La galerie Thaddaeus Ropac, à Paris, dans le Marais, présente une exposition d'œuvres de l'artiste autrichienne Martha Jungwirth. L'exposition s'articule autour d'une remarquable installation monumentale en 131 parties, composée de dessins et de peintures sur papier, entremêlés de pages de journaux découpées – décrite par Bernard Blistène comme une « grande frise d'images indisciplinées » – créée sur une période de cinq ans, entre 1987 et 1992. Cette œuvre monumentale sera accompagnée d'un ensemble de peintures récentes de l'artiste, ainsi que d'une sélection d'aquarelles, dont les plus anciennes datent des années 1980.

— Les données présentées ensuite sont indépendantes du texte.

-- ==== Sys2Proof/Machine/Audit.lean ====
section
/-! DEFINITION. The audit log (R3, R378 to R380) and the write gates of R422. -/

namespace Sys2Proof.Machine

/-- The records that are not acknowledged: MGT_AUDIT_SEQ − MGT_AUDIT_ACKED (R380). `acked` counts the acknowledged records. -/
def unacked (s : State) : Nat := s.mgt.auditNext - s.mgt.acked

/-- A slot for an action of no special kind (R380). -/
def roomAny (s : State) : Bool := decide (unacked s < 65472)

/-- A slot for AUDIT_EXPORT, AUDIT_ACK, AUTH_OPEN and AUTH_CLOSE (R380). -/
def roomFour (s : State) : Bool := decide (unacked s < 65535)

/-- Append one record (R378, R379). -/
def audit (s : State) (actor result action subject : Nat) (value key : List Byte) : State :=
  let n := s.mgt.auditNext
  let b := leBytes 8 n ++ leBytes 8 s.time ++ leBytes 4 s.mgt.bootCount ++ leBytes 1 actor ++ leBytes 1 result ++ leBytes 2 action ++
    leBytes 8 subject ++ (value ++ List.replicate (32 - value.length) 0).take 32 ++ (key ++ List.replicate (8 - key.length) 0).take 8 ++
    List.replicate 24 0
  let h := sha256 (auditHead s ++ b)
  { s with mgt := { s.mgt with records := s.mgt.records.put (n % 65536) (b ++ h), auditNext := n + 1, head := h } }

/-- The first bytes of the installer key's hash, zero without an owner (R378). -/
def ownerKey (s : State) : List Byte :=
  match s.mgt.owner with
  | some k => keyHash k
  | none => []

/-- The installer context is open (R373). -/
def contextOpen (s : State) : Bool :=
  match s.mgt.context with
  | some t => decide (s.time < t)
  | none => false

/-- An installer register is written: through PF0 in an open context, with its record; none where the write is discarded (R373, R379,
R380, R422). -/
def instWrite (s : State) (fn off v : Nat) : Option State :=
  if fn = 0 ∧ contextOpen s = true ∧ roomAny s = true then some (audit s 1 0 0x0200 off (leBytes 4 v) (ownerKey s)) else none

/-- An installer register of the FLT_ block is written, by the maker too under diagnostic unlock (R354, R422). -/
def fltWrite (s : State) (fn off v : Nat) : Option State :=
  match instWrite s fn off v with
  | some t => some t
  | none =>
    if fn = 0 ∧ diagOpen s = true ∧ contextOpen s = false ∧ roomAny s = true then
      some (audit s 2 0 0x0200 off (leBytes 4 v) s.mgt.fuses.makerHash)
    else none

/-- The RWL registers are unlocked: from a switch point until the bundle is committed (R329, R330). -/
def rwlOpen (s : State) : Bool := !s.ts.committed

/-- An RWL register is written; without a context, in FACTORY or UNOWNED, the device is the actor (R330, R361, R422). -/
def rwlWrite (s : State) (fn off v : Nat) : Option State :=
  if !(rwlOpen s) then none
  else
    match instWrite s fn off v with
    | some t => some t
    | none =>
      if fn = 0 ∧ s.mgt.lifecycle ≠ 2 ∧ contextOpen s = false ∧ roomAny s = true then
        some (audit s 3 0 0x0301 off (leBytes 4 v) [])
      else none

end Sys2Proof.Machine
end

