/-- A register of a function page is written (R300, R302). -/
def pageWrite (s : State) (fn o : Nat) (v : BitVec 32) : State :=
  let x := v.toNat
  let p := pageOf s fn
  let pasid := fld x 31 1 <<< 31 + fld x 0 20
  match o with
  | 0x0 => kick s fn v
  | 0x10 => if tdiLocked s fn then s else setPage s fn { p with dbrPasid := pasid }
  | 0x14 =>
    let q := { p with poll := fld x 0 16 }
    setPage s fn { q with period := pollMin q, pollAt := s.time + 1000 * pollMin q }
  | 0x20 => setPage s fn { p with noticeCq := fld x 31 1 <<< 31 + fld x 0 9 }
  | 0x100 => setPage s fn { p with sqSel := fld x 0 12 }
  | 0x10C => writeSqCfg s fn v
  | 0x110 => if tdiLocked s fn then s else onSq s fn (fun q => { q with pasid := pasid })
  | 0x11C => sqReset s fn v
  | 0x200 => setPage s fn { p with cqSel := fld x 0 9 }
  | 0x214 => writeCqCfg s fn v
  | 0x218 => onCq s fn (fun c => { c with coal := fld x 16 16 <<< 16 + fld x 0 8 })
  | 0x21C => if tdiLocked s fn then s else onCq s fn (fun c => { c with pasid := pasid })
  | 0x224 => writeCqCtrl s fn v
  | _ => s

/-- A write of MGT_BOOT_CMD (R366, R390). -/
def bootCmd (s : State) (x : Nat) : State :=
  match fld x 30 2 with
  | 1 => pushBegin s
  | 2 => pushChunk s (fld x 29 1) (fld x 0 20)
  | 3 => pushEnd s
  | _ => s

/-- A write of an RWL register: clamped to its range, recorded first (R265, R329, R422). -/
def rwlStore (s : State) (off x lo hi : Nat) (f : DevMem → Nat → DevMem) : State :=
  match rwlWrite s 0 off x with
  | some t => { t with mem := f t.mem (Nat.max lo (Nat.min hi x)) }
  | none => s

/-- A device-level register of PF0 is written (R265, R303, R332, R354, R390, R417, R422). -/
def deviceWrite (s : State) (off : Nat) (v : BitVec 32) : State :=
  let x := v.toNat
  match off with
  | 0x000014 => bootCmd s x
  | 0x000060 => { s with mgt := { s.mgt with cmdPage := fld x 12 8 <<< 12 } }
  | 0x000064 => startBlob s
  | 0x110004 => { s with hi := { s.hi with fnSel := fld x 0 7 } }
  | 0x200004 => { s with ts := { s.ts with event := w1c s.ts.event x } }
  | 0x200008 => { s with ts := { s.ts with mask := fld x 0 7 } }
  | 0x20001C =>
    match instWrite s 0 off x with
    | some t => { t with ts := { t.ts with cfgOffset := fld x 12 8 <<< 12 } }
    | none => s
  | 0x200020 => cfgCommand s 0 (fld x 0 4)
  | 0x200030 => { s with ts := { s.ts with tileSel := fld x 0 6 } }
  | 0x300004 => { s with mem := { s.mem with event := w1c s.mem.event x } }
  | 0x300008 => { s with mem := { s.mem with mask := fld x 0 8 } }
  | 0x300020 => rwlStore s off x 10 1000 (fun m y => { m with calInterval := y })
  | 0x300024 => rwlStore s off x 10 90 (fun m y => { m with rebuildShare := y })
  | 0x300028 => rwlStore s off x 1 168 (fun m y => { m with patrolPeriod := y })
  | 0x300200 => { s with mem := { s.mem with laneSel := fld x 0 10 } }
  | 0x400018 => { s with clk := { s.clk with event := w1c s.clk.event x } }
  | 0x400020 => { s with clk := { s.clk with tileSel := fld x 0 6 } }
  | 0x400100 => { s with clk := { s.clk with ovSeen := (List.range 4).map (fun c =>
      (c, if bitAt x c then mergedOf s c else s.clk.ovSeen.get c 0)) } }
  | 0x600004 => { s with flt := { s.flt with event := w1c s.flt.event x } }
  | 0x600008 => { s with flt := { s.flt with mask := fld x 0 8 } }
  | 0x60000C => { s with flt := { s.flt with irqEn := bitAt x 31, irqVector := fld x 0 11 } }
  | 0x600018 => { s with flt := { s.flt with logSel := x, logSeen := if s.flt.logSeen.contains x then s.flt.logSeen else x :: s.flt.logSeen } }
  | 0x600100 => injCtrl s 0 x
  | 0x600104 =>
    match fltWrite s 0 off x with
    | some t => { t with flt := { t.flt with injTarget := if inR (injKind x) 1 3 then x else x / 256 * 256 } }
    | none => s
  | _ => s

/-- A word of the MSI-X table is written; clearing a mask sends what is pending (R289, R421). -/
def msixWrite (s : State) (fn o : Nat) (v : BitVec 32) : State :=
  let n := o / 16
  let e := msixOf s fn n
  match o % 16 with
  | 0 => setMsix s fn n { e with addr := v.toNat / 4 * 4 + e.addr / 2 ^ 32 * 2 ^ 32 }
  | 4 => setMsix s fn n { e with addr := e.addr % 2 ^ 32 + v.toNat * 2 ^ 32 }
  | 8 => setMsix s fn n { e with data := v.toNat }
  | _ => if bitAt v.toNat 0 then setMsix s fn n { e with ctrl := 1 } else msixUnmask s fn n

/-- A 32-bit write at an offset of a function's BAR0 (R7 to R11, R421, R422). -/
def regStore (s : State) (fn off : Nat) (v : BitVec 32) : State :=
  if off % 4 ≠ 0 then s
  else if isLo fn off then loWrite s fn off v
  else if decide (4 ≤ off) && isLo fn (off - 4) then hiWrite s fn (off - 4) v
  else
    match msixOff fn off, pageOff fn off with
    | some o, _ => msixWrite s fn o v
    | none, some o => pageWrite s fn o v
    | none, none => if fn = 0 then deviceWrite s off v else s

/-- An access to a block in a stopped domain: held, up to 16 device-wide, or dropped; recorded either way. It never reaches the block
(R14, R408, R417). -/
def stoppedAccess (s : State) (d fn off : Nat) (w : Option (BitVec 32)) : State :=
  let c := s.clk
  let a : HeldAccess := { domain := d, fn := fn, off := off, write := w }
  let c' := if c.held.length < 16 then { c with held := c.held ++ [a], hangHeld := satInc c.hangHeld 0xFFFF }
    else { c with hangDropped := satInc c.hangDropped 0xFFFF }
  clkEvent { s with clk := { c' with hangLog := fn * 2 ^ 25 + off } } 5

/-- The word that the bytes of a write spell (R6). -/
def wordOf (l : List Byte) : BitVec 32 := BitVec.ofNat 32 (leNat l)

/-- A write of any size to BAR0: 4 bytes, a pair in 8, or two words of the MSI-X table; any other is discarded (R7, R8; log 14). -/
def barWrite (s : State) (fn off : Nat) (l : List Byte) : State :=
  if l.length = 4 then regStore s fn off (wordOf l)
  else if l.length = 8 ∧ (isLo fn off = true ∨ ((msixOff fn off).isSome = true ∧ off % 8 = 0)) then
    regStore (regStore s fn off (wordOf (l.take 4))) fn (off + 4) (wordOf (l.drop 4))
  else s

/-- REGISTER_WRITE: a write to BAR0, or to PF0's BAR2 window, which holds bytes and no registers (R7 to R13, R408, R421, R422). -/
def execRegisterWrite (fn : Nat) (b : Bar) (off : Nat) (l : List Byte) (s : State) : Res :=
  if !(fnReach s fn) then no "REGISTER_WRITE"
  else
    match b with
    | .bar2 => if fn = 0 then .next { s with mgt := { s.mgt with bar2 := s.mgt.bar2.wrN off (l.take (0x100000 - off)) } } else no "REGISTER_WRITE"
    | .bar0 =>
      match domainOf fn off with
      | some d => .next (if domainRuns s d then barWrite s fn off l else stoppedAccess s d fn off (some (wordOf l)))
      | none => .next s

/-- STOPPED_DOMAIN_ACCESS (R14, R408). -/
def execStoppedDomainAccess (fn off : Nat) (w : Option (BitVec 32)) (s : State) : Res :=
  match domainOf fn off with
  | some d =>
    if fnReach s fn && !(if w.isNone then domainAnswers s d else domainRuns s d) then .next (stoppedAccess s d fn off w)
    else no "STOPPED_DOMAIN_ACCESS"
  | none => no "STOPPED_DOMAIN_ACCESS"

/-- The value that a read returns to the host. -/
def answer (s : State) (v : BitVec 64) : State := { s with out := { s.out with read := some v } }

/-- An access of a function to one of its blocks takes place where the block answers, and is held or dropped where it is stopped (R14,
R408). -/
def reached (row : String) (s : State) (fn off : Nat) (w : Option (BitVec 32)) (f : State → State) : Res :=
  if fnReach s fn then
    match domainOf fn off with
    | some d => .next (if (if w.isNone then domainAnswers s d else domainRuns s d) then f s else stoppedAccess s d fn off w)
    | none => .next (f s)
  else no row

/-- PAIR_LO_READ (R9). -/
def execPairLoRead (fn off : Nat) (s : State) : Res :=
  if isLo fn off then
    reached "PAIR_LO_READ" s fn off none (fun s =>
      let (v, t) := loRead s fn off
      answer t (v.setWidth 64))
  else no "PAIR_LO_READ"

/-- PAIR_HI_READ (R9). -/
def execPairHiRead (fn off : Nat) (s : State) : Res :=
  if decide (4 ≤ off) && isLo fn (off - 4) then
    reached "PAIR_HI_READ" s fn off none (fun s =>
      let (v, t) := hiHalf s fn (off - 4)
      answer t (v.setWidth 64))
  else no "PAIR_HI_READ"

/-- PAIR_LO_WRITE (R9). -/
def execPairLoWrite (fn off : Nat) (v : BitVec 32) (s : State) : Res :=
  if isLo fn off then reached "PAIR_LO_WRITE" s fn off (some v) (fun s => loWrite s fn off v) else no "PAIR_LO_WRITE"

/-- PAIR_HI_WRITE (R9). -/
def execPairHiWrite (fn off : Nat) (v : BitVec 32) (s : State) : Res :=
  if decide (4 ≤ off) && isLo fn (off - 4) then
    reached "PAIR_HI_WRITE" s fn off (some v) (fun s => hiWrite s fn (off - 4) v)
  else no "PAIR_HI_WRITE"

/-- A 64-bit read: both halves of a pair, two words of the MSI-X table, or 0 (R7, R8, R9; log 14). -/
def read64 (s : State) (fn off : Nat) : State :=
  if isLo fn off then
    let (lo, t) := loRead s fn off
    let (hi, u) := hiHalf t fn off
    answer u (hi ++ lo)
  else if (msixOff fn off).isSome && off % 8 == 0 then answer s (regValue s fn (off + 4) ++ regValue s fn off)
  else answer s 0

/-- PAIR_64_ACCESS: the _LO access, then the _HI access, each held or dropped where the block is stopped; at any other register an
access of another size, but for the MSI-X table (R7, R8, R9, R408; log 14). -/
def execPair64Access (fn off : Nat) (w : Option (BitVec 64)) (s : State) : Res :=
  if !(fnReach s fn) then no "PAIR_64_ACCESS"
  else
    let served := match domainOf fn off with
      | some d => if w.isNone then domainAnswers s d else domainRuns s d
      | none => true
    let half := fun (k : Nat) => w.map (fun v => BitVec.ofNat 32 (v.toNat / 2 ^ k))
    match w with
    | some v =>
      if served then .next (barWrite s fn off (leBytes 8 v.toNat))
      else .next (stoppedAccess (stoppedAccess s ((domainOf fn off).getD 0) fn off (half 0)) ((domainOf fn off).getD 0) fn (off + 4) (half 32))
    | none =>
      if served then .next (read64 s fn off)
      else .next (stoppedAccess (stoppedAccess s ((domainOf fn off).getD 0) fn off none) ((domainOf fn off).getD 0) fn (off + 4) none)

end Sys2Proof.Machine
end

Comme l'explique Jungwirth : « Mon art est comme un journal intime, sismique. C'est ma méthode de travail. Dessiner et peindre est un mouvement qui me traverse. » L'œuvre monumentale au cœur de l'exposition illustre parfaitement l'approche diaristique de l'artiste face à l'abstraction. Elle a réalisé les dessins qui les composent en jetant un regard distrait à la feuille, dans un processus instinctif proche de l'écriture automatique. Ces dessins sont accrochés au mur, page par page, comme un journal intime déstructuré, empilés sur quatre niveaux. Sur certaines pages, des pensées bouillonnent, sous forme de notes et d'annotations furtives de la main de l'artiste. L'œuvre de Jungwirth dégage une impression saisissante de confidentialité ; le sentiment d'être témoin d'un secret.
Le titre de l'exposition, Geh nicht aus dem Zimmer (Ne quitte pas ta chambre), traduit cette introspection presque intime. Il fait référence à un poème du poète russo-américain Joseph Brodsky, sans titre mais connu par ces premiers mots. À la fois passionné et obstiné, il implore le lecteur : « Ne quitte pas ta chambre. Fais semblant d'avoir un rhume. » Quoi de plus excitant que du papier peint, une chaise et un lit ? Cette question fait directement écho au processus créatif intime et profondément personnel qui sous-tend les 131 œuvres sur papier, dont beaucoup ont été réalisées par Jungwirth au crépuscule, devant la télévision. Plus de trente ans après leur création, elle les a rassemblées en une œuvre composite afin de se confronter à nouveau aux impulsions fugaces qui les ont engendrées.
Jungwirth travaille de manière intuitive, créant des œuvres qui transmettent une conscience palpable de soi, sans pour autant tomber dans une introspection absolue. Bien que conçue dans un contexte de solitude sublime, la narration qui se déploie sur le mur est ancrée dans le réel, comme en témoignent les pages découpées dans les rubriques culturelles des journaux et intercalées avec ses propres dessins et peintures. Elles initient des dialogues avec l'histoire de l'art au sein même de la frise – avec les cicatrices cousues d'une tête en tissu de Louise Bourgeois, ou la douloureuse Descente de Croix de Rogier van der Weyden – mais invitent aussi le spectateur à imaginer Jungwirth feuilletant le journal pendant qu'elle travaille. L'actualité figure parmi ses principales sources d'inspiration.